# [MATERIAL FOR THE TASK]
/-- The verdict that a primary or final answer becomes under the order of R34: 7 for a slice that a reset fences or aborts, 5, 6 for an
expired slice (7 while its partition is being reset), then the answer's own source. A slice that finishes while its partition drains
keeps its own source (R439). -/
def settle (s : State) (st : Stamped) (a : Answer) : Answer :=
  let p := (dPart st.s.desc).val
  let reset : Answer := { source := 7, action := defaultAction s st.structEpoch p }
  if a.source = 7 || st.s.fenced then reset
  else if a.source = 5 then { source := 5, action := a.action }
  else if expired s st.s.desc || a.source = 6 then
    (if fenced s p then reset else { source := 6, action := a.lateAction, cls := a.lateCls, score := a.lateScore })
  else { a with absent := a.absent && (a.source == 1 || a.source == 2) }

/-- The epoch field of a verdict: 0 for the unassigned-partition action (R16, R410). -/
def epochField (s : State) (st : Stamped) (a : Answer) : BitVec 16 :=
  if a.source = 5 ∧ !enabledIn s (secsOf s st.structEpoch) (dPart st.s.desc).val then 0 else st.modelEpoch

/-- A verdict handed to mortar for its L-die. -/
def emit (s : State) (st : Stamped) (a : Answer) (final prov : Bool) : State :=
  let v : Verdict :=
    { tag := dTag st.s.desc, feed := st.s.feed, source := BitVec.ofNat 4 a.source, action := a.action, cls := a.cls, final, prov,
      skew := st.skew, absent := a.absent, score := a.score, epoch := epochField s st a, tIn := st.s.tIn,
      part := dPart st.s.desc, lid := st.lid,
      orphan := !feedUp s st.s.feed.val }
  modLdie st.ldie.val (fun l => { l with egress := l.egress ++ [v] }) s

/-- The primary or final verdict of a slice (R20, R34, R444): produced once, counted for its partition, the in-flight counts
lowered. -/
def finalVerdict (st : Stamped) (a : Answer) (s : State) : State :=
  let a := settle s st a
  let p := (dPart st.s.desc).val
  let s := emit s st a true false
  let s := cntPart p a.source 1 s
  let s := if a.source = 7 then modPart p (fun x => { x with resetAnswered := x.resetAnswered + 1 }) s else s
  lowerInflight p st.modelEpoch st.structEpoch s

/-- The provisional verdict of a slice (R29): source 0 with the tier-1 result; the ledger notes it. -/
def provisionalVerdict (st : Stamped) (a : Answer) (s : State) : State := emit s st { a with source := 0, absent := false } false true

/-- The source-5 answer of a slice (R33). -/
def defaultAnswer (s : State) (st : Stamped) : Answer :=
  { source := 5, action := defaultAction s st.structEpoch (dPart st.s.desc).val }

/-! ### Loops' bounds (R390 to R392) -/

/-- The device range of a loop (Table 8 of the structure chapter), the grade's envelope for the power cap. -/
def loopRange (s : State) (i : Nat) : Nat × Nat :=
  match i with
  | 0 => (500, 1000)
  | 1 => (0, 60)
  | 2 => (500, 1000)
  | 3 => (100, match s.dev.grade.val with
      | 0 => 600
      | 1 => 400
      | _ => 260)
  | 4 => (100, 10000)
  | 5 => (250, 63750)
  | 6 => (1, 255)
  | 7 => (0, 1)
  | 8 => (1, 86400)
  | 9 => (512, 65536)
  | 10 => (10, 10000)
  | 11 => (1, 256)
  | 12 => (2, 16)
  | 13 => (1, 16)
  | 14 => (1, 8)
  | 15 => (100, 10000)
  | 16 => (0, 20)
  | _ => (0, 0)

/-- The device-default installer bounds (Tables 6 and 8). -/
def loopDefault (s : State) (i : Nat) : Nat × Nat :=
  match i with
  | 0 => (700, 1000)
  | 1 => (10, 40)
  | 2 => (700, 1000)
  | 4 => (250, 1000)
  | 5 => (1000, 4000)
  | 6 => (1, 64)
  | 16 => (0, 15)
  | i => loopRange s i

/-- Whether a loop is one per partition (Table 8). -/
def perPartition (i : Nat) : Bool := i == 4 || i == 5 || (decide (7 ≤ i) && decide (i ≤ 15))

/-- The installer's bound of a loop (R390). -/
def installerBound (s : State) (i p : Nat) : Nat × Nat :=
  match s.st.running.bounds.find? (fun b => b.index == i && (!perPartition i || b.part == p)) with
  | some b => (b.lo, b.hi)
  | none => loopDefault s i

/-- The key of a loop: index and, where it is one per partition, the partition. -/
def loopKey (i p : Nat) : Nat := if perPartition i then i * 1024 + p else i * 1024

/-- The operator's default of a re-tempering bound (Table 6 of the quantiser chapter); lo = hi. -/
def retemperDefault (i : Nat) : Nat :=
  match i with
  | 7 => 0
  | 8 => 600
  | 9 => 4096
  | 10 => 200
  | 11 => 64
  | 12 => 6
  | 13 => 8
  | 14 => 4
  | _ => 2000

/-- The operator's bound of a loop: as stored, else the installer's, or for re-tempering its default within the installer's. -/
def operatorBound (s : State) (i p : Nat) : Nat × Nat :=
  match mapFind (loopKey i p) s.loops.opBounds with
  | some b => b
  | none =>
    let (lo, hi) := installerBound s i p
    if 7 ≤ i ∧ i ≤ 15 then let v := clampNat lo hi (retemperDefault i); (v, v) else (lo, hi)

/-- The effective bounds of a loop (R391). -/
def effectiveBound (s : State) (i p : Nat) : Nat × Nat :=
  let x := installerBound s i p
  let o := operatorBound s i p
  (max x.1 o.1, min x.2 o.2)

/-- Whether a loop's instance is clamped now, noted for the pinned test (R392): since when it has been clamped, or free. -/
def noteClamp (k : Nat) (clamped : Bool) (s : State) : State :=
  let l := s.loops
  if clamped then
    { s with loops := { l with freeSince := mapDel k l.freeSince,
                               clampSince := if (mapFind k l.clampSince).isSome then l.clampSince else mapSet k (nowNs s) l.clampSince } }
  else
    { s with loops := { l with clampSince := mapDel k l.clampSince,
                               freeSince := if (mapFind k l.freeSince).isSome then l.freeSince else mapSet k (nowNs s) l.freeSince } }

/-- A loop's output: its wish clamped (R392). -/
def loopOutput (i p wish : Nat) (s : State) : State :=
  let b := effectiveBound s i p
  let s := { s with loops := { s.loops with wish := mapSet (loopKey i p) wish s.loops.wish } }
  noteClamp (loopKey i p) (decide (clampNat b.1 b.2 wish ≠ wish)) s

end Sys2Proof.Machine
end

# [WHAT THE TASK ASKS]
Beginning with the line containing "chapter); lo = hi. -/" in the material above, copy every line exactly until you have copied the line containing "or free. -/".

# [RESPONSE TO THE EXERCISE]
/-- The operator's default of a re-tempering bound (Table 6 of the quantiser chapter); lo = hi. -/
def retemperDefault (i : Nat) : Nat :=
  match i with
  | 7 => 0
  | 8 => 600
  | 9 => 4096
  | 10 => 200
  | 11 => 64
  | 12 => 6
  | 13 => 8
  | 14 => 4
  | _ => 2000

/-- The operator's bound of a loop: as stored, else the installer's, or for re-tempering its default within the installer's. -/
def operatorBound (s : State) (i p : Nat) : Nat × Nat :=
  match mapFind (loopKey i p) s.loops.opBounds with
  | some b => b
  | none =>
    let (lo, hi) := installerBound s i p
    if 7 ≤ i ∧ i ≤ 15 then let v := clampNat lo hi (retemperDefault i); (v, v) else (lo, hi)

/-- The effective bounds of a loop (R391). -/
def effectiveBound (s : State) (i p : Nat) : Nat × Nat :=
  let x := installerBound s i p
  let o := operatorBound s i p
  (max x.1 o.1, min x.2 o.2)

/-- Whether a loop's instance is clamped now, noted for the pinned test (R392): since when it has been clamped, or free. -/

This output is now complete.